- What you need to do
All of the data is to be set down again without any alteration.

- Listed records
/-! ### The operations do with a past what they do without it -/

@[simp] theorem setPhase_withPast (x : Phase) : (s.withPast p).setPhase x = (s.setPhase x).withPast p := rfl
@[simp] theorem setLock_withPast (l : Lock) : (s.withPast p).setLock l = (s.setLock l).withPast p := rfl
@[simp] theorem logEvent_withPast (e : BusEvent) : (s.withPast p).logEvent e = (s.logEvent e).withPast p := rfl
@[simp] theorem respond_withPast (r : Response) : (s.withPast p).respond r = (s.respond r).withPast p := rfl
@[simp] theorem nextAnswer_withPast : nextAnswer (s.withPast p) = nextAnswer s := rfl
@[simp] theorem dropAnswer_withPast : dropAnswer (s.withPast p) = (dropAnswer s).withPast p := rfl
@[simp] theorem nextGap_withPast : nextGap (s.withPast p) = nextGap s := rfl
@[simp] theorem dropGap_withPast : dropGap (s.withPast p) = (dropGap s).withPast p := rfl
@[simp] theorem acquire_withPast : acquire (s.withPast p) = (acquire s).withPast p := rfl
@[simp] theorem busClose_withPast (a : Agent) : busClose a (s.withPast p) = (busClose a s).withPast p := rfl
@[simp] theorem beginWait_withPast : beginWait (s.withPast p) = (beginWait s).withPast p := rfl
@[simp] theorem endWait_withPast : endWait (s.withPast p) = (endWait s).withPast p := rfl
@[simp] theorem memWriteError_withPast : memWriteError (s.withPast p) = memWriteError s := rfl
@[simp] theorem memReadResult_withPast (i : RegIdx) : memReadResult i (s.withPast p) = memReadResult i s := rfl
@[simp] theorem singleShotWord_withPast (m : BitVec 3) : singleShotWord m (s.withPast p) = singleShotWord m s := rfl

@[simp] theorem busWrite_withPast (a : Agent) (w : Word) (ans : BusAnswer) :
    busWrite a w ans (s.withPast p) = (busWrite a w ans s).withPast p := by
  unfold busWrite; split <;> rfl

@[simp] theorem busRead_withPast (a : Agent) (i : RegIdx) (ans : BusAnswer) :
    busRead a i ans (s.withPast p) = (busRead a i ans s).withPast p := by
  unfold busRead; split <;> rfl

@[simp] theorem release_withPast : release (s.withPast p) = (release s).withPast p := by
  by_cases h : s.lock = .held s.who <;> simp [release, h]

@[simp] theorem releaseAccess_withPast : releaseAccess (s.withPast p) = (releaseAccess s).withPast p := by
  simp only [releaseAccess, State.withPast_scope]
  split
  · exact release_withPast s p
  · rfl

@[simp] theorem memWrite_withPast (w : Word) : memWrite w (s.withPast p) = (memWrite w s).withPast p := by
  simp [memWrite]

@[simp] theorem memRead_withPast (i : RegIdx) : memRead i (s.withPast p) = (memRead i s).withPast p := by
  simp [memRead]

@[simp] theorem complete_withPast (x : Payload) : complete x (s.withPast p) = (complete x s).withPast p := by
  simp [complete, endCommand]

@[simp] theorem raiseError_withPast (k : ErrKind) : raiseError k (s.withPast p) = (raiseError k s).withPast p := by
  simp [raiseError, endCommand]

@[simp] theorem raiseConfiguration_withPast (what : Operand) :
    raiseConfiguration what (s.withPast p) = (raiseConfiguration what s).withPast p := rfl

/-! ### The steps of the commands -/

@[simp] theorem encodeSteps_withPast (mux pga : BitVec 3) (mode : BitVec 1) (dr : BitVec 3) :
    encodeSteps mux pga mode dr (s.withPast p) = (encodeSteps mux pga mode dr s).withPast p := by
  unfold encodeSteps; split <;> rfl

@[simp] theorem decodeSteps_withPast (w : Word) : decodeSteps w (s.withPast p) = (decodeSteps w s).withPast p := rfl

@[simp] theorem getfSteps_withPast (f : Field) (w : Word) :
    getfSteps f w (s.withPast p) = (getfSteps f w s).withPast p := rfl

@[simp] theorem setfSteps_withPast (f : Field) (v : BitVec 3) (w : Word) :
    setfSteps f v w (s.withPast p) = (setfSteps f v w s).withPast p := by
  unfold setfSteps; split <;> rfl

@[simp] theorem finishRead_withPast (x : Phase) (i : RegIdx) (result : Word → Payload) :
    finishRead x i result (s.withPast p) = (finishRead x i result s).withPast p := by
  simp only [finishRead, setPhase_withPast, memReadResult_withPast]; split <;> simp

@[simp] theorem wrcfgSteps_withPast (w : Word) : wrcfgSteps w (s.withPast p) = (wrcfgSteps w s).withPast p := by
  simp only [wrcfgSteps, setPhase_withPast, memWriteError_withPast]; split <;> simp

@[simp] theorem rdcfgSteps_withPast : rdcfgSteps (s.withPast p) = (rdcfgSteps s).withPast p := finishRead_withPast ..

@[simp] theorem rdconvSteps_withPast : rdconvSteps (s.withPast p) = (rdconvSteps s).withPast p := finishRead_withPast ..

@[simp] theorem rdthrFirst_withPast : rdthrFirst (s.withPast p) = (rdthrFirst s).withPast p := by
  simp only [rdthrFirst, setPhase_withPast, memReadResult_withPast]; split <;> simp

@[simp] theorem rdthrRest_withPast : rdthrRest (s.withPast p) = rdthrRest s := rfl

@[simp] theorem rdssFirst_withPast (m : BitVec 3) : rdssFirst m (s.withPast p) = (rdssFirst m s).withPast p := by
  simp only [rdssFirst, singleShotWord_withPast, setPhase_withPast, memWriteError_withPast]; split <;> simp

@[simp] theorem rdssRest_withPast : rdssRest (s.withPast p) = rdssRest s := rfl

@[simp] theorem finishRest_withPast (r : Rest) : finishRest r (s.withPast p) = (finishRest r s).withPast p := by
  cases r <;> simp [finishRest]

@[simp] theorem resetSteps_withPast : resetSteps (s.withPast p) = (resetSteps s).withPast p := by
  cases h : (acquire s).isOpen <;> simp [resetSteps, h]

/-! ### The other agent -/

@[simp] theorem resume_withPast (x : Suspended) : resume x (s.withPast p) = (resume x s).withPast p := by
  have h := finishRest_withPast { s with who := x.agent, suspended := none } p x.rest
  simp only [resume]
  exact congrArg (fun t : State => { t with who := s.who, phase := s.phase }) h

/-- A command that begins where the handle is open begins alike, if its steps do. -/
theorem beginOpen_withPast {t u : State} (h : u = t.withPast p) :
    (if (s.withPast p).isOpen then some u else none) = (if s.isOpen then some t else none).map (·.withPast p) := by
  cases ho : s.isOpen <;> simp [ho, h]

/-- What remains of a command is recorded alike, if its first access is made alike. -/
theorem suspend_withPast {t u : State} (h : u = t.withPast p) (x : Option Suspended) :
    { u with suspended := x } = { t with suspended := x }.withPast p := by
  subst h; rfl

@[simp] theorem beginCommand_withPast (i : Instr) :
    beginCommand i (s.withPast p) = (beginCommand i s).map (·.withPast p) := by
  cases i with
  | encode mux pga mode dr => exact beginOpen_withPast s p (encodeSteps_withPast s p mux pga mode dr)
  | decode w => exact beginOpen_withPast s p (decodeSteps_withPast s p w)
  | getf f w => exact beginOpen_withPast s p (getfSteps_withPast s p f w)
  | setf f v w => exact beginOpen_withPast s p (setfSteps_withPast s p f v w)
  | wrcfg w => exact beginOpen_withPast s p (wrcfgSteps_withPast s p w)
  | rdcfg => exact beginOpen_withPast s p (rdcfgSteps_withPast s p)
  | rdconv => exact beginOpen_withPast s p (rdconvSteps_withPast s p)
  | rdthr => exact beginOpen_withPast s p (suspend_withPast p (rdthrFirst_withPast s p) _)
  | rdss m => exact beginOpen_withPast s p (suspend_withPast p (rdssFirst_withPast s p m) _)
  | reset => exact congrArg some (resetSteps_withPast s p)
  | init busIdx gain addr rate => rfl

- Reply to the task
/-! ### The operations do with a past what they do without it -/

@[simp] theorem setPhase_withPast (x : Phase) : (s.withPast p).setPhase x = (s.setPhase x).withPast p := rfl
@[simp] theorem setLock_withPast (l : Lock) : (s.withPast p).setLock l = (s.setLock l).withPast p := rfl
@[simp] theorem logEvent_withPast (e : BusEvent) : (s.withPast p).logEvent e = (s.logEvent e).withPast p := rfl
@[simp] theorem respond_withPast (r : Response) : (s.withPast p).respond r = (s.respond r).withPast p := rfl
@[simp] theorem nextAnswer_withPast : nextAnswer (s.withPast p) = nextAnswer s := rfl
@[simp] theorem dropAnswer_withPast : dropAnswer (s.withPast p) = (dropAnswer s).withPast p := rfl
@[simp] theorem nextGap_withPast : nextGap (s.withPast p) = nextGap s := rfl
@[simp] theorem dropGap_withPast : dropGap (s.withPast p) = (dropGap s).withPast p := rfl
@[simp] theorem acquire_withPast : acquire (s.withPast p) = (acquire s).withPast p := rfl
@[simp] theorem busClose_withPast (a : Agent) : busClose a (s.withPast p) = (busClose a s).withPast p := rfl
@[simp] theorem beginWait_withPast : beginWait (s.withPast p) = (beginWait s).withPast p := rfl
@[simp] theorem endWait_withPast : endWait (s.withPast p) = (endWait s).withPast p := rfl
@[simp] theorem memWriteError_withPast : memWriteError (s.withPast p) = memWriteError s := rfl
@[simp] theorem memReadResult_withPast (i : RegIdx) : memReadResult i (s.withPast p) = memReadResult i s := rfl
@[simp] theorem singleShotWord_withPast (m : BitVec 3) : singleShotWord m (s.withPast p) = singleShotWord m s := rfl

@[simp] theorem busWrite_withPast (a : Agent) (w : Word) (ans : BusAnswer) :
    busWrite a w ans (s.withPast p) = (busWrite a w ans s).withPast p := by
  unfold busWrite; split <;> rfl

@[simp] theorem busRead_withPast (a : Agent) (i : RegIdx) (ans : BusAnswer) :
    busRead a i ans (s.withPast p) = (busRead a i ans s).withPast p := by
  unfold busRead; split <;> rfl

@[simp] theorem release_withPast : release (s.withPast p) = (release s).withPast p := by
  by_cases h : s.lock = .held s.who <;> simp [release, h]

@[simp] theorem releaseAccess_withPast : releaseAccess (s.withPast p) = (releaseAccess s).withPast p := by
  simp only [releaseAccess, State.withPast_scope]
  split
  · exact release_withPast s p
  · rfl

@[simp] theorem memWrite_withPast (w : Word) : memWrite w (s.withPast p) = (memWrite w s).withPast p := by
  simp [memWrite]

@[simp] theorem memRead_withPast (i : RegIdx) : memRead i (s.withPast p) = (memRead i s).withPast p := by
  simp [memRead]

@[simp] theorem complete_withPast (x : Payload) : complete x (s.withPast p) = (complete x s).withPast p := by
  simp [complete, endCommand]

@[simp] theorem raiseError_withPast (k : ErrKind) : raiseError k (s.withPast p) = (raiseError k s).withPast p := by
  simp [raiseError, endCommand]

@[simp] theorem raiseConfiguration_withPast (what : Operand) :
    raiseConfiguration what (s.withPast p) = (raiseConfiguration what s).withPast p := rfl

/-! ### The steps of the commands -/

@[simp] theorem encodeSteps_withPast (mux pga : BitVec 3) (mode : BitVec 1) (dr : BitVec 3) :
    encodeSteps mux pga mode dr (s.withPast p) = (encodeSteps mux pga mode dr s).withPast p := by
  unfold encodeSteps; split <;> rfl

@[simp] theorem decodeSteps_withPast (w : Word) : decodeSteps w (s.withPast p) = (decodeSteps w s).withPast p := rfl

@[simp] theorem getfSteps_withPast (f : Field) (w : Word) :
    getfSteps f w (s.withPast p) = (getfSteps f w s).withPast p := rfl

@[simp] theorem setfSteps_withPast (f : Field) (v : BitVec 3) (w : Word) :
    setfSteps f v w (s.withPast p) = (setfSteps f v w s).withPast p := by
  unfold setfSteps; split <;> rfl

@[simp] theorem finishRead_withPast (x : Phase) (i : RegIdx) (result : Word → Payload) :
    finishRead x i result (s.withPast p) = (finishRead x i result s).withPast p := by
  simp only [finishRead, setPhase_withPast, memReadResult_withPast]; split <;> simp

@[simp] theorem wrcfgSteps_withPast (w : Word) : wrcfgSteps w (s.withPast p) = (wrcfgSteps w s).withPast p := by
  simp only [wrcfgSteps, setPhase_withPast, memWriteError_withPast]; split <;> simp

@[simp] theorem rdcfgSteps_withPast : rdcfgSteps (s.withPast p) = (rdcfgSteps s).withPast p := finishRead_withPast ..

@[simp] theorem rdconvSteps_withPast : rdconvSteps (s.withPast p) = (rdconvSteps s).withPast p := finishRead_withPast ..

@[simp] theorem rdthrFirst_withPast : rdthrFirst (s.withPast p) = (rdthrFirst s).withPast p := by
  simp only [rdthrFirst, setPhase_withPast, memReadResult_withPast]; split <;> simp

@[simp] theorem rdthrRest_withPast : rdthrRest (s.withPast p) = rdthrRest s := rfl

@[simp] theorem rdssFirst_withPast (m : BitVec 3) : rdssFirst m (s.withPast p) = (rdssFirst m s).withPast p := by
  simp only [rdssFirst, singleShotWord_withPast, setPhase_withPast, memWriteError_withPast]; split <;> simp

@[simp] theorem rdssRest_withPast : rdssRest (s.withPast p) = rdssRest s := rfl

@[simp] theorem finishRest_withPast (r : Rest) : finishRest r (s.withPast p) = (finishRest r s).withPast p := by
  cases r <;> simp [finishRest]

@[simp] theorem resetSteps_withPast : resetSteps (s.withPast p) = (resetSteps s).withPast p := by
  cases h : (acquire s).isOpen <;> simp [resetSteps, h]

/-! ### The other agent -/

@[simp] theorem resume_withPast (x : Suspended) : resume x (s.withPast p) = (resume x s).withPast p := by
  have h := finishRest_withPast { s with who := x.agent, suspended := none } p x.rest
  simp only [resume]
  exact congrArg (fun t : State => { t with who := s.who, phase := s.phase }) h

/-- A command that begins where the handle is open begins alike, if its steps do. -/
theorem beginOpen_withPast {t u : State} (h : u = t.withPast p) :
    (if (s.withPast p).isOpen then some u else none) = (if s.isOpen then some t else none).map (·.withPast p) := by
  cases ho : s.isOpen <;> simp [ho, h]

/-- What remains of a command is recorded alike, if its first access is made alike. -/
theorem suspend_withPast {t u : State} (h : u = t.withPast p) (x : Option Suspended) :
    { u with suspended := x } = { t with suspended := x }.withPast p := by
  subst h; rfl

@[simp] theorem beginCommand_withPast (i : Instr) :
    beginCommand i (s.withPast p) = (beginCommand i s).map (·.withPast p) := by
  cases i with
  | encode mux pga mode dr => exact beginOpen_withPast s p (encodeSteps_withPast s p mux pga mode dr)
  | decode w => exact beginOpen_withPast s p (decodeSteps_withPast s p w)
  | getf f w => exact beginOpen_withPast s p (getfSteps_withPast s p f w)
  | setf f v w => exact beginOpen_withPast s p (setfSteps_withPast s p f v w)
  | wrcfg w => exact beginOpen_withPast s p (wrcfgSteps_withPast s p w)
  | rdcfg => exact beginOpen_withPast s p (rdcfgSteps_withPast s p)
  | rdconv => exact beginOpen_withPast s p (rdconvSteps_withPast s p)
  | rdthr => exact beginOpen_withPast s p (suspend_withPast p (rdthrFirst_withPast s p) _)
  | rdss m => exact beginOpen_withPast s p (suspend_withPast p (rdssFirst_withPast s p m) _)
  | reset => exact congrArg some (resetSteps_withPast s p)
  | init busIdx gain addr rate => rfl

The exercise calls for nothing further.